9.6 Raspberry-like Particles – A Move Into Applications? Ming et al.26 presented a route to prepare raspberry-like silica particles which can be used to prepare self-cleaning surfaces. Two sizes of silica particles were prepared by the Stöber process.174 The smaller particles were bound to the larger particles by an amineepoxy linkage. In a master project Yannick Santschi175 managed to find experimental conditions to successfully prepare such particles in our lab (SEM image shown in Figure 9.5b). A glass slide was coated with an epoxy glue and the raspberry-like particles were strewn over the polymer. After curing the polymer, the substrate was subjected to a 30-second-air plasma and the particle-epoxy compound was functionalised with perfluorinated silanes in a desiccator. Despite the rather crude preparation of the final substrate the surface showed a strong self-cleaning effect, as can be seen in Figure 9.5a. Raspberry-like particles offer the possibility to create superhydrophobic surfaces with a hierarchical structure (small particles on larger ones) and re-entrant surface features (spheres). Since they are made of silica, they are also mechanically very stable, and the re-entrant structures will most probably provide Cassie-state wetting even with slightly hydrophilic surface chemistry. The use of spheres reduces the amount of sharp edges at which contact line pinning could occur. Thus, these are preconditions which promise a very stable self-cleaning effect. If these particles are to be used in industry, first an application has to be defined. The particles are rather large (about 1 µm) and will not provide a smooth and shiny surface. Outdoor applications such as a self-cleaning coating for high voltage insulators or in paints could be an option. Then approaches have to be sought to fix the particles onto a surface in an easy and cost-effective way. Thereby, two main issues have to be solved: at which step are the particles to be rendered hydrophobic and how are the particles to be fixed on the outermost layer of the surface. If these steps can be overcome, then a product containing raspberry-like particles has the potential to become a commercial success.

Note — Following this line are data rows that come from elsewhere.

/-! ## Following a field through the cycle -/

/-- A field that is `v` after the start of execution and that every later phase keeps at `v` is `v` after the cycle, unless the
cycle waits. A phase that is not named keeps the field because its frame does not have it. -/
theorem cpuStep_field {α : Type} (F : State → α) (v : α) (u : Micro) (s : State)
    (hbegin : F (beginMicro u s.currentTask s) = v)
    (hselect : ∀ x, F x = v → F (earlySelect u s.currentTask x) = v := by intro x hx; rw [earlySelect_frame]; exact hx)
    (hbus : ∀ x, F x = v → F (busSource u s.currentTask x) = v := by intro x hx; rw [busSource_frame]; exact hx)
    (hconstant : ∀ x, F x = v → F (maskConstant u x) = v := by intro x hx; rw [maskConstant_frame]; exact hx)
    (hcram : ∀ x, F x = v → F (maskCram x) = v := by intro x hx; rw [maskCram_frame]; exact hx)
    (hearly : ∀ x, F x = v → F (earlyBus u x) = v := by intro x hx; rw [earlyBus_frame]; exact hx)
    (halu : ∀ x, F x = v → F (runAlu u s.currentTask x) = v := by intro x hx; rw [runAlu_frame]; exact hx)
    (hwrite : ∀ x, F x = v → F (deferredCramWrite x) = v := by intro x hx; rw [deferredCramWrite_frame]; exact hx)
    (hf1 : ∀ x, F x = v → F (runF1 u s.currentTask x) = v := by intro x hx; rw [runF1_frame]; exact hx)
    (hf2 : ∀ x, F x = v → F (runF2 u s.currentTask x) = v := by intro x hx; rw [runF2_frame]; exact hx)
    (hshifter : ∀ x, F x = v → F (runShifter u x) = v := by intro x hx; rw [runShifter_frame]; exact hx)
    (hbranch : ∀ x, F x = v → F (shifterBranch u x) = v := by intro x hx; rw [shifterBranch_frame]; exact hx)
    (hr : ∀ x, F x = v → F (writeR x) = v := by intro x hx; rw [writeR_frame]; exact hx)
    (hs : ∀ x, F x = v → F (writeS x) = v := by intro x hx; rw [writeS_frame]; exact hx)
    (ht : ∀ x, F x = v → F (writeT u x) = v := by intro x hx; rw [writeT_frame]; exact hx)
    (hl : ∀ x, F x = v → F (writeL u s.currentTask x) = v := by intro x hx; rw [writeL_frame]; exact hx)
    (hlate : ∀ x, F x = v → F (lateF2 u s.currentTask x) = v := by intro x hx; rw [lateF2_frame]; exact hx)
    (hswitch : ∀ x, F x = v → F (switchBank u s.currentTask x) = v := by intro x hx; rw [switchBank_frame]; exact hx)
    (hblock : ∀ x, F x = v → F (blockHook s.currentTask x) = v := by intro x hx; rw [blockHook_frame]; exact hx)
    (hadvance : ∀ x, F x = v → F (advance u s.currentTask x) = v := by intro x hx; rw [advance_frame]; exact hx)
    (hfinish : ∀ x, F x = v → F (finish s.currentTask x) = v := by intro x hx; rw [finish_frame]; exact hx) :
    F (cpuStep u s) = v ∨ cpuStep u s = { s with completion := .memoryWait } := by
  unfold cpuStep
  split
  · left
    unfold cpuPhases
    rw [runPhases_cons]
    split
    · refine runPhases_keeps (fun x => F x = v) _ ?_ _ hbegin
      simp only [List.forall_mem_cons]
      exact ⟨hselect, hbus, hconstant, hcram, hearly, halu, hwrite, hf1, hf2, hshifter, hbranch, hr, hs, ht, hl, hlate, hswitch,
        hblock, hadvance, hfinish, by simp⟩
    · exact hbegin
  · exact .inr rfl

/-- A field the wait does not have is the same after the cycle too, if `cpuStep_field` says so of a cycle that does not wait. -/
theorem field_of_wait {α : Type} {F : State → α} {s t : State} (h : F t = F s ∨ t = { s with completion := .memoryWait })
    (hwait : F { s with completion := .memoryWait } = F s) : F t = F s := by
  rcases h with h | rfl
  · exact h
  · exact hwait

/-! ## What the functions of a field can do -/

/-- F1 does what a hook can, or it is one of the six functions of the Emulator that write a field no hook reaches. -/
theorem runF1_cases (u : Micro) (k : TaskNum) (s : State) :
    HookFrame s (runF1 u k s)
    ∨ (u.f1 = .swmode ∧ runF1 u k s = f1Swmode s) ∨ (u.f1 = .wrtram ∧ runF1 u k s = f1Wrtram s)
    ∨ (u.f1 = .rdram ∧ runF1 u k s = f1Rdram s) ∨ (u.f1 = .loadRmr ∧ runF1 u k s = f1LoadRmr s)
    ∨ (u.f1 = .loadEsrb ∧ runF1 u k s = f1LoadEsrb s) ∨ (u.f1 = .startf ∧ runF1 u k s = f1Startf s) := by
  unfold runF1
  cases hf : u.f1 with
  | swmode => exact .inr (.inl ⟨rfl, rfl⟩)
  | wrtram => exact .inr (.inr (.inl ⟨rfl, rfl⟩))
  | rdram => exact .inr (.inr (.inr (.inl ⟨rfl, rfl⟩)))
  | loadRmr => exact .inr (.inr (.inr (.inr (.inl ⟨rfl, rfl⟩))))
  | loadEsrb => exact .inr (.inr (.inr (.inr (.inr (.inl ⟨rfl, rfl⟩)))))
  | startf => exact .inr (.inr (.inr (.inr (.inr (.inr ⟨rfl, rfl⟩)))))
  | loadMar => exact .inl (loadMar_frame ..)
  | task =>
    left
    simp only [f1Task]
    split <;> rfl
  | block =>
    left
    simp only [f1Block]
    split <;> rfl
  | none | lLsh1 | lRsh1 | lLcy8 | constant | reserved12 | rsnf => exact .inl rfl
  | taskSpecific8 | taskSpecific9 | taskSpecific10 | taskSpecific11 | taskSpecific12 | taskSpecific13 | taskSpecific14 |
    taskSpecific15 => exact .inl (codeHook_frame ..)

/-- STARTF changes what a soft reset does (70_reset_and_hazards.md R305), and the device log. -/
theorem f1Startf_frame (s : State) :
    f1Startf s = { s with
      scratch := (f1Startf s).scratch, bank := (f1Startf s).bank, rmr := (f1Startf s).rmr, mpc := (f1Startf s).mpc
      currentTask := (f1Startf s).currentTask, nextTask := (f1Startf s).nextTask, wakeup := (f1Startf s).wakeup
      deviceCalls := (f1Startf s).deviceCalls } := by
  unfold f1Startf
  split
  · rfl
  · split <;> rfl

/-- The registers F1 can write are those of LOAD_RMR, LOAD_ESRB and the soft reset of STARTF. -/
theorem runF1_rb (u : Micro) (k : TaskNum) (s : State) (h : u.f1 ≠ .loadEsrb) : (runF1 u k s).rb = s.rb := by
  rcases runF1_cases u k s with e | ⟨-, e⟩ | ⟨-, e⟩ | ⟨-, e⟩ | ⟨-, e⟩ | ⟨hf, -⟩ | ⟨-, e⟩
  case inr.inr.inr.inr.inr.inl => exact absurd hf h
  case inr.inr.inr.inr.inr.inr => rw [e, f1Startf_frame]
  case inl => rw [e]
  all_goals rw [e]; rfl

theorem runF1_rmr (u : Micro) (k : TaskNum) (s : State) (h : u.f1 ≠ .loadRmr) (h' : u.f1 ≠ .startf) :
    (runF1 u k s).rmr = s.rmr := by
  rcases runF1_cases u k s with e | ⟨-, e⟩ | ⟨-, e⟩ | ⟨-, e⟩ | ⟨hf, -⟩ | ⟨-, e⟩ | ⟨hf, -⟩
  case inr.inr.inr.inr.inl => exact absurd hf h
  case inr.inr.inr.inr.inr.inr => exact absurd hf h'
  case inl => rw [e]
  all_goals rw [e]; rfl

/-- The scheduler's state, the micro-program counters and the banks change by a soft reset only. -/
theorem runF1_tasks (u : Micro) (k : TaskNum) (s : State) (h : u.f1 ≠ .startf) :
    (runF1 u k s).currentTask = s.currentTask ∧ (runF1 u k s).nextTask = s.nextTask ∧ (runF1 u k s).mpc = s.mpc
      ∧ (runF1 u k s).bank = s.bank := by
  rcases runF1_cases u k s with e | ⟨-, e⟩ | ⟨-, e⟩ | ⟨-, e⟩ | ⟨-, e⟩ | ⟨-, e⟩ | ⟨hf, -⟩
  case inr.inr.inr.inr.inr.inr => exact absurd hf h
  all_goals rw [e]; exact ⟨rfl, rfl, rfl, rfl⟩

/-- The carried flags F1 can write are the Emulator's. -/
theorem runF1_pending (u : Micro) (k : TaskNum) (s : State) (j : TaskNum) (h : j ≠ 0) :
    Bank.get (runF1 u k s).rdRamPending j = Bank.get s.rdRamPending j
      ∧ Bank.get (runF1 u k s).wrtRamPending j = Bank.get s.wrtRamPending j
      ∧ Bank.get (runF1 u k s).swModePending j = Bank.get s.swModePending j := by
  rcases runF1_cases u k s with e | ⟨-, e⟩ | ⟨-, e⟩ | ⟨-, e⟩ | ⟨-, e⟩ | ⟨-, e⟩ | ⟨-, e⟩
  case inr.inl => rw [e]; exact ⟨rfl, rfl, Bank.get_put_other _ _ _ _ h⟩
  case inr.inr.inl => rw [e]; exact ⟨rfl, Bank.get_put_other _ _ _ _ h, rfl⟩
  case inr.inr.inr.inl => rw [e]; exact ⟨Bank.get_put_other _ _ _ _ h, rfl, rfl⟩
  case inr.inr.inr.inr.inr.inr => rw [e, f1Startf_frame]; exact ⟨rfl, rfl, rfl⟩
  all_goals rw [e]; exact ⟨rfl, rfl, rfl⟩

/-- F2 does what a hook can, or it is LOAD_IR. -/
theorem runF2_hookFrame (u : Micro) (k : TaskNum) (s : State) (h : u.f2 ≠ .loadIr) : HookFrame s (runF2 u k s) := by
  unfold runF2
  cases hf : u.f2 with
  | loadIr => exact absurd hf h
  | storeMd =>
    simp only [f2StoreMd]
    split
    · rfl
    · exact storeMd_frame ..
  | none | busEq0 | shLt0 | shEq0 | bus | alucy | constant | busodd | magic | loadDns | acdest | idisp | acsource |
    reserved15 => rfl
  | taskSpecific8 | taskSpecific9 | taskSpecific10 | taskSpecific11 | taskSpecific12 | taskSpecific13 | taskSpecific14 |
    taskSpecific15 => exact codeHook_frame ..

theorem lateF2_of_loadDns (u : Micro) (k : TaskNum) (s : State) (h : u.f2 = .loadDns) : lateF2 u k s = f2LoadDnsLate s := by
  simp only [lateF2, h]

/-- The late F2 function is LOAD_DNS's, or another task's late hook. -/
theorem lateF2_of_ne_loadDns (u : Micro) (k : TaskNum) (s : State) (h : u.f2 ≠ .loadDns) :
    lateF2 u k s = if k = 0 then s else optionalHook k .f2Late s := by
  unfold lateF2
  split
  · exact absurd ‹u.f2 = .loadDns› h
  · rfl

theorem lateF2_hookFrame (u : Micro) (k : TaskNum) (s : State) (h : u.f2 ≠ .loadDns) : HookFrame s (lateF2 u k s) := by
  rw [lateF2_of_ne_loadDns u k s h]
  split
  · rfl
  · exact optionalHook_frame ..

theorem lateF2_ir (u : Micro) (k : TaskNum) (s : State) : (lateF2 u k s).ir = s.ir := by
  by_cases h : u.f2 = .loadDns
  · rw [lateF2_of_loadDns u k s h]
    rfl
  · rw [lateF2_hookFrame u k s h]

/-- Only the row LOAD_S asks for the S store to be written (46_emulator.md R237). -/
theorem busSource_loadS (u : Micro) (k : TaskNum) (s : State) (h : u.bs ≠ .loadS) :
    (busSource u k s).scratch.loadS = s.scratch.loadS := by
  have hookBus_loadS : ∀ b x, (hookBus b x).scratch.loadS = x.scratch.loadS := by
    intro b x
    cases b with
    | word w => rfl
    | readMd =>
      simp only [hookBus]
      split
      · exact congrArg (fun y => y.scratch.loadS) (readMd_ok_frame x _ _ ‹_›)
      · exact congrArg (fun y => y.scratch.loadS) (readMd_error_frame x _ ‹_›)
  have busHook_loadS : ∀ p, (busHook k p s).scratch.loadS = s.scratch.loadS := by
    intro p
    unfold busHook
    split
    · rfl
    · refine runPhases_keeps (fun x => x.scratch.loadS = s.scratch.loadS) _ ?_ s rfl
      simp only [List.forall_mem_cons]
      refine ⟨fun x hx => ?_, fun x hx => (hookBus_loadS _ x).trans hx, by simp⟩
      rw [hookActions_frame]
      exact hx
  unfold busSource
  cases hb : u.bs with
  | loadS => exact absurd hb h
  | readMd =>
    simp only [bsReadMd]
    split
    · exact congrArg (fun y => y.scratch.loadS) (readMd_ok_frame s _ _ ‹_›)
    · exact congrArg (fun y => y.scratch.loadS) (readMd_error_frame s _ ‹_›)
  | taskSpecific1 | taskSpecific2 => exact busHook_loadS _
  | readR | loadR | none | readMouse | readDisp | readS => rfl

end Sys2Proof.Machine

/-! PROOFS. The microinstruction seen as its phases before F1, F1, F2 and the phases after, for what one of them changes and the
others keep, and for tasks whose hooks are restricted to some actions. -/

namespace Sys2Proof.Machine

/-! ## The phases in four parts -/

/-- Steps 4b to 6, from the bus source to the deferred control-RAM write. -/
def phasesToF1 (u : Micro) (k : TaskNum) : List (State → State) :=
  [busSource u k, maskConstant u, maskCram, earlyBus u, runAlu u k, deferredCramWrite]

/-- Steps 9 to 16. -/
def phasesAfterF2 (u : Micro) (k : TaskNum) : List (State → State) :=
  [runShifter u, shifterBranch u, writeR, writeS, writeT u, writeL u k, lateF2 u k, switchBank u k, blockHook k, advance u k,
    finish k]

theorem cpuPhases_eq (u : Micro) (k : TaskNum) :
    cpuPhases u k = beginMicro u k :: earlySelect u k :: (phasesToF1 u k ++ runF1 u k :: runF2 u k :: phasesAfterF2 u k) := rfl

/-- A run through a phase `f` that turns `P`, which the phases before it keep, into `Q`, which those after it keep. -/
theorem runPhases_through (P Q R : State → Prop) (fs gs : List (State → State)) (f : State → State)
    (hfs : ∀ g ∈ fs, ∀ x, P x → P (g x)) (hf : ∀ x, P x → Q (f x)) (hgs : ∀ g ∈ gs, ∀ x, Q x → Q (g x))
    (hPR : ∀ x, P x → R x) (hQR : ∀ x, Q x → R x) (s : State) (h : P s) : R (runPhases (fs ++ f :: gs) s) := by
  induction fs generalizing s with
  | nil =>
    rw [List.nil_append, runPhases_cons]
    split
    · exact hQR _ (runPhases_keeps Q gs hgs _ (hf s h))
    · exact hQR _ (hf s h)
  | cons g fs ih =>
    rw [List.forall_mem_cons] at hfs
    rw [List.cons_append, runPhases_cons]
    split
    · exact ih hfs.2 _ (hfs.1 s h)
    · exact hPR _ (hfs.1 s h)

9 Outlook and Future Directions
Figure 9.5: a.) Microscope slide coated with a layer of epoxy polymer and perfluorinated raspberry-like silica particles. Through a syringe from the top left corner of the image, a jet of water is aimed onto the surface. Owing to the superhydrophobicity of the surface the water jet is reflected. Spherical water droplets from earlier water-spraying reside on the substrate. The large drop to the right is not in Cassie-state. b.) SEM image of the raspberry-like particles. On one of the large particles the coating with the small particles was not successful.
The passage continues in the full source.